В тридцать седьмом году бабушка отреклась от мужа ради детей. Мой дедушка, которого ни я, ни мама никогда не видели, был учителем немецкого языка и занимал пост директора средней школы, и это почти все, что мне о нем известно. Как было принято в те времена, за ним пришли прямо на урок. Деда осудили на десять лет исправительно-трудовых работ и сослали куда-то в Сибирь, во всяком случае, так сообщалось в официальном извещении, которое пришло по почте. Моя мама тогда еще не родилась, а ее старшему брату Павлику было три года. Бабушка прочла извещение, и на следующий же день без колебаний выступила на партсобрании. Она произнесла все необходимые слова, что помогло ей сохранить не только семью, но и работу — бабушку назначили директором вместо деда. Она уничтожила его фотографии, письма, тетрадки с упражнениями по немецкой грамматике, сказала Павлику, что у него нет отца, вернула себе девичью фамилию и поставила в этом деле точку.

Для мамы никакой точки и быть не могло. Стремление узнать что-то об отце жгло ее с раннего детства, это был своего рода инстинкт, который гнал ее вон из дома.
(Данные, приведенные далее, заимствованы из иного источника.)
/-! ### Resuming (R471, R476) -/

/-- RESUME_WAVE_RECEIVE. A chip forwards each wave once; one that comes after its release time leaves the chip frozen, and is logged (R471,
R476). -/
def resumeWaveReceive (s : State) (job release port : Nat) : State :=
  let fwd (s : State) : State := sendWave s job (.resumeWave job release (otherPorts port))
  if !s.host.ready ∨ job ≥ 0xFFFF then s
  else if !jobHere s job then fwd s
  else
    let j := jobOr s job
    if j.waves.contains (release, 0) then s
    else
      let k : Job := { j with waves := (release, 0) :: j.waves }
      if j.state ≠ .frozen then fwd (setJob s k)
      else if s.gts > release then
        fwd (setJob { s with errlog := s.errlog ++ [⟨6, 0xFFF, job, 0, release⟩], msix := s.msix ++ [2] } k)
      else fwd (setJob s { k with state := .releasing, release := release })

def execResumeWaveReceive (job release port : Nat) (s : State) : Outcome State Fault Refusal :=
  .next (resumeWaveReceive s job release port)

/-- HALT_RELEASE: at T the freeze buffer's responses go out, then everything of the job goes on; the next safe point of each of its
groups makes a SYNC (R481). -/
def haltRelease (s : State) (key : Nat) : State :=
  match lookupBy Job.job key s.jobs with
  | none => s
  | some j =>
    if j.state ≠ .releasing ∨ s.gts < j.release then s
    else
      let s := setJob { s with outbox := s.outbox ++ j.held } { j with state := .running, held := [] }
      (jobContexts s key).foldl (fun s c => needSync s c.ctx) s

def execHaltRelease (job : Nat) (s : State) : Outcome State Fault Refusal := .next (haltRelease s job)

/-! ### Breakpoints and watchpoints (R466, R467) -/

/-- BP_SET. -/
def bpSet (s : State) : State :=
  match cmdNow s 0x18 with
  | none => s
  | some k =>
    if k.a0.toNat ≥ 16 ∨ field k.a1 12 20 ≠ 0 ∨ k.a3.toNat ≥ 2 then cmdEnd s 2
    else
      let e := if k.a3 = 1 then some (⟨field k.a1 0 12, field k.a1 32 32, k.a2.toNat⟩ : BreakPt) else none
      cmdEnd { s with bps := s.bps.set k.a0.toNat e } 0

def execBpSet (s : State) : Outcome State Fault Refusal := .next (bpSet s)

/-- WP_SET: a length of zero disables the entry. -/
def wpSet (s : State) : State :=
  match cmdNow s 0x19 with
  | none => s
  | some k =>
    let w := k.a1
    if k.a0.toNat ≥ 8 ∨ field w 26 38 ≠ 0 ∨ field w 12 2 = 3 ∨ field w 14 2 = 0 then
      (if k.a0.toNat < 8 ∧ k.a3 = 0 then cmdEnd { s with wps := s.wps.set k.a0.toNat none } 0 else cmdEnd s 2)
    else
      let e := if k.a3 = 0 then none else some (⟨field w 0 12, w.toNat, k.a2.toNat, k.a3.toNat⟩ : WatchPt)
      cmdEnd { s with wps := s.wps.set k.a0.toNat e } 0

def execWpSet (s : State) : Outcome State Fault Refusal := .next (wpSet s)

/-! ### DBG_READ and DBG_WRITE (R458, R459) -/

/-- Groups and blocks of a context, on the chip or in its save image. -/
def allGroups (s : State) (ctx : Nat) : List Group :=
  (s.groups ++ s.images.flatMap SaveImage.groups).filter fun g => g.ctx == ctx

def allBlocks (s : State) (ctx : Nat) : List Block :=
  (s.blocks ++ s.images.flatMap SaveImage.blocks).filter fun b => b.ctx == ctx

/-- The group that a command names by its block's linear identifier and its index. -/
def debugGroup (s : State) (ctx linear index : Nat) : Option Group :=
  (allGroups s ctx).find? fun g =>
    g.index == index && (allBlocks s ctx).any fun b => b.bid == g.bid && b.linear == linear

/-- The block whose barriers, MSQ and range locks a selector reads: that of the job's local trigger, else the context's first. -/
def debugBlock (s : State) (c : Context) : Option Block :=
  let bs := allBlocks s c.ctx
  let rec_ := (lookupBy Job.job c.jobKey s.jobs).bind fun j => if j.local_ then j.record else none
  match rec_.bind fun t => bs.find? fun b => b.linear == field t.word1 0 32 && b.core == field t.word1 37 9 with
  | some b => some b
  | none => bs.head?

/-- The block whose matrix engine a selector reads: `debugBlock` where it owns one, else the context's first that does (R264, R274). -/
def debugOwner (s : State) (c : Context) : Option Block :=
  match (debugBlock s c).filter fun b => b.engine.isSome with
  | some b => some b
  | none => (allBlocks s c.ctx).find? fun b => b.engine.isSome

/-- An RLT entry's 128 bits (R154); the code of a buffer or slot is the part's (log entry 132). -/
def rltBits (e : Option RltEntry) : Nat :=
  match e with
  | none => 0
  | some e =>
    (if e.space = 2 then (Config.matrixBase e.base).toNat else e.base) % 2 ^ 57 + e.len % 2 ^ 32 * 2 ^ 57 + e.ctx % 4096 * 2 ^ 109 + e.space % 4 * 2 ^ 121 + e.engine % 8 * 2 ^ 123
      + (if e.dest then 2 ^ 126 else 0) + 2 ^ 127
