-- ==== Sys2Proof/Machine/Interval.lean ====
section
/-! DEFINITION. The interval instructions, opcodes 0x6C to 0x79 (R256 to R261), and the dual word (R58 to R62). -/

namespace Sys2Proof.Machine

open Host (Outcome)

/-- An interval result from one and from two interval operands. -/
def ivOut1 (fn : Iv → Iv) (x : LaneIn) : LaneOut := outW (ivWrite (fn (ivRead x.a)))
def ivOut2 (fn : Iv → Iv → Iv) (x : LaneIn) : LaneOut := outW (ivWrite (fn (ivRead x.a) (ivRead x.b)))

def resIvadd : LaneIn → LaneOut := ivOut2 ivAdd
def resIvsub : LaneIn → LaneOut := ivOut2 ivSub
def resIvmul : LaneIn → LaneOut := ivOut2 ivMul
def resIvdiv : LaneIn → LaneOut := ivOut2 ivDiv
def resIvsqr : LaneIn → LaneOut := ivOut1 ivSqr
def resIvsqrt : LaneIn → LaneOut := ivOut1 ivSqrt
def resIvmin : LaneIn → LaneOut := ivOut2 ivMin
def resIvmax : LaneIn → LaneOut := ivOut2 ivMax
def resIvabs : LaneIn → LaneOut := ivOut1 ivAbs
def resIvhull : LaneIn → LaneOut := ivOut2 ivHull
def resIvmake (x : LaneIn) : LaneOut := outW (ivWrite (ivMake (elem 32 0 x.a) (elem 32 0 x.b)))
def resIvsplit (x : LaneIn) : LaneOut :=
  let r := ivSplit (ivRead x.a)
  ⟨[ivWrite r.1, ivWrite r.2], none, 0⟩
def resIvtest (f : Fields) (x : LaneIn) : LaneOut := outP (ivTest (f.sb.toNat % 8) (ivRead x.a))
def resIvmid (x : LaneIn) : LaneOut := outW (w64 (ivMid (ivRead x.a)))

def execIvadd (f : Fields) (s : State) : Outcome State Fault Refusal := .next (fixedWord (.ivadd f) resIvadd s)
def execIvsub (f : Fields) (s : State) : Outcome State Fault Refusal := .next (fixedWord (.ivsub f) resIvsub s)
def execIvmul (f : Fields) (s : State) : Outcome State Fault Refusal := .next (fixedWord (.ivmul f) resIvmul s)
def execIvdiv (f : Fields) (s : State) : Outcome State Fault Refusal := .next (lateWord (.ivdiv f) resIvdiv s)
def execIvsqr (f : Fields) (s : State) : Outcome State Fault Refusal := .next (fixedWord (.ivsqr f) resIvsqr s)
def execIvsqrt (f : Fields) (s : State) : Outcome State Fault Refusal := .next (lateWord (.ivsqrt f) resIvsqrt s)
def execIvmin (f : Fields) (s : State) : Outcome State Fault Refusal := .next (fixedWord (.ivmin f) resIvmin s)
def execIvmax (f : Fields) (s : State) : Outcome State Fault Refusal := .next (fixedWord (.ivmax f) resIvmax s)
def execIvabs (f : Fields) (s : State) : Outcome State Fault Refusal := .next (fixedWord (.ivabs f) resIvabs s)
def execIvhull (f : Fields) (s : State) : Outcome State Fault Refusal := .next (fixedWord (.ivhull f) resIvhull s)
def execIvmake (f : Fields) (s : State) : Outcome State Fault Refusal := .next (fixedWord (.ivmake f) resIvmake s)
def execIvsplit (f : Fields) (s : State) : Outcome State Fault Refusal := .next (fixedWord (.ivsplit f) resIvsplit s)
def execIvtest (f : Fields) (s : State) : Outcome State Fault Refusal := .next (fixedWord (.ivtest f) (resIvtest f) s)
def execIvmid (f : Fields) (s : State) : Outcome State Fault Refusal := .next (fixedWord (.ivmid f) resIvmid s)

/-! ### The dual word (R58 to R62) -/

/-- The result of one half: that of the full-form word it stands for (R60, R62). -/
def resHalf (i : Instr) : LaneIn → LaneOut :=
  match i with
  | .iadd f => resIadd f | .isub f => resIsub f | .imul f => resImul f | .imin f => resImin f | .imax f => resImax f
  | .iabs f => resIabs f | .and f => resAnd f | .or f => resOr f | .xor f => resXor f | .andn f => resAndn f
  | .shl f => resShl f | .shr f => resShr f | .sar f => resSar f | .rot f => resRot f | .mov f => resMov f
  | .popc f => resPopc f | .clz f => resClz f | .ctz f => resCtz f | .brev f => resBrev f
  | .fadd f => resFadd f | .fsub f => resFsub f | .fmul f => resFmul f | .fmin f => resFmin f | .fmax f => resFmax f
  | .fminn f => resFminn f | .fmaxn f => resFmaxn f | .fneg f => resFneg f | .fabs f => resFabs f | .cvt f => resCvt f
  | .ivadd _ => resIvadd | .ivsub _ => resIvsub | .ivmul _ => resIvmul | .ivmin _ => resIvmin | .ivmax _ => resIvmax
  | .ivhull _ => resIvhull | .ivabs _ => resIvabs | .ivsqr _ => resIvsqr
  | _ => fun x => outW x.a

/-- Two traps of one word: the flags and lanes of both (R34). -/
def joinTrap (a b : Option TrapInfo) : Option TrapInfo :=
  match a, b with
  | some a, some b => some { a with lanes := a.lanes ||| b.lanes, detail := Nat.lor a.detail b.detail }
  | some a, none => some a
  | none, b => b

/-- Both halves read the registers as they stand at the word; half A issues first (R21, R60). -/
def dualBody (parts : List Instr) : BodyFn := fun s b g p =>
  parts.foldl (fun r i =>
    let x := fixedBody i (resHalf i) r.1 b ((r.1.group? g.gid).getD g) p
    (x.1, joinTrap r.2 x.2)) (s, none)

def execDualWord (safe : Bool) (a b : Half) (s : State) : Outcome State Fault Refusal :=
  .next (plainWord (.dualWord safe a b) (dualBody (partsOf (.dualWord safe a b))) s)

end Sys2Proof.Machine
end

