-- ==== Sys2Proof/Machine/Step.lean ====
section
/-! DEFINITION. One step of the chip: the word in the issue slot, else the next event asked for from outside, else the first event
the chip itself is ready for, else the clock (log entry 1); and a word placed at issue. -/

namespace Sys2Proof.Machine

open Host (Outcome)

/-- One step. -/
def step (s0 : State) : Outcome State Fault Refusal :=
  let s := { s0 with free := s0.free + 1 }
  match s.issue with
  | some i => stepIssue s i
  | none =>
    match s.agenda with
    | e :: rest => exec e { s with agenda := rest }
    | [] =>
      match nextEvent s with
      | some e => exec e s
      | none => .next (tickClock s)

/-! ### A word placed at issue (log entry 56) -/

/-- The context number under which the word stands: one that no CTX_CREATE gives. -/
def placedCtx : Nat := 4096

/-- The last GiB of local GDDR, which the placed context maps at address 0, readable and executable. -/
def placedFrame : Nat := 191 * 2 ^ 30

/-- The launch of the placed block: one group of 8 fibres with a window of 128, the scratchpad at its largest. -/
def placedLaunch (lid : Nat) : Launch :=
  { lid := lid, ctx := placedCtx, queue := none, flags := 2, wg := 8, carve := 4, prio := 0, code := 2, entry := 0, gx := 1, gy := 1, gz := 1,
    gpb := 1, win := 128, stage := 0, priv := 0, scr := 458752, accn := 65536, mstr := 0xFFFFFFFF, args := 0, evt := 0, accepted := 0,
    next := 1, cores := [0], rho := 64, again := [], pipe := none, task := false, index := 0 }

/-- Its code object: one segment and one matrix stream, both of the two words. -/
def placedObj : CodeObj :=
  { ctx := placedCtx, slot := 2, count := 0, exec := 0x10000, objid := 1, code := 0, segs := [⟨0, 2, 0, 0, 0⟩], safes := [⟨0, 0, 0⟩],
    maps := [0], streams := [⟨0, 2⟩], entry := 0, preload := [], pipeline := none, loader := false, retired := false }

/-- The word's bytes, and the two page-table entries that lead to them. -/
def placedBytes (s : State) (bits : Nat) : State :=
  let s := s.writePa (placedFrame + 0x10000) (toBytes bits 16)
  let s := s.writePa (placedFrame + 0x200000) (toBytes ((placedFrame + 0x400000) + 1) 8)
  s.writePa (placedFrame + 0x400000) (toBytes (placedFrame + 0x57) 8)

/-- `s` with the word at the head of a program of its own and that program at issue: in the vector stream of a one-group block, or, for
a matrix word, in the stream of the block's MSQ. -/
def State.withFetchWord (s : State) (nbits w : Nat) : State :=
  let bits := w % 2 ^ nbits
  let matrix := isMatrixWord (w64 bits)
  let n := s.nextId
  let l := placedLaunch n
  let s := placedBytes s bits
  let c : Context := contextOf placedCtx (List.replicate 128 0)
  let b := blankBlock l (n + 1) 0 0
  let g := blankGroup l (n + 2) (n + 1) 0 0 0 ⟨0, 0, 0⟩
  let g : Group := { g with fibres := List.replicate 8 (startFibre 128 0), k := startK l placedObj, obj := 2 }
  { s with
    nextId := n + 4
    contexts := { c with root := placedFrame + 0x200000 } :: s.contexts
    objects := placedObj :: s.objects
    launches := l :: s.launches
    blocks := { b with engine := some (Engine.start l.accn (if matrix then 0 else l.mstr)) } :: s.blocks
    groups := g :: s.groups
    batches := ⟨n + 3, 0, 0, [⟨n + 2, 0xFF, []⟩], 2, 0, 0, none, s.clock, 0, s.clock, none, none, false, n⟩ :: s.batches
    issue := some (if matrix then .msq (n + 1) else .batch (n + 3)) }

end Sys2Proof.Machine
end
По окончании пединститута она сразу же уехала в Сибирь. Комиссия по распределению была удивлена ее выбором: мама отвергла сравнительно благополучный Ставрополь и сама попросилась в Иркутск. Она шла против течения, из шестидесятых в тридцатые, упорно, к верховьям реки, к первопричине; переезжая с места на место, от зоны к зоне, искала отца.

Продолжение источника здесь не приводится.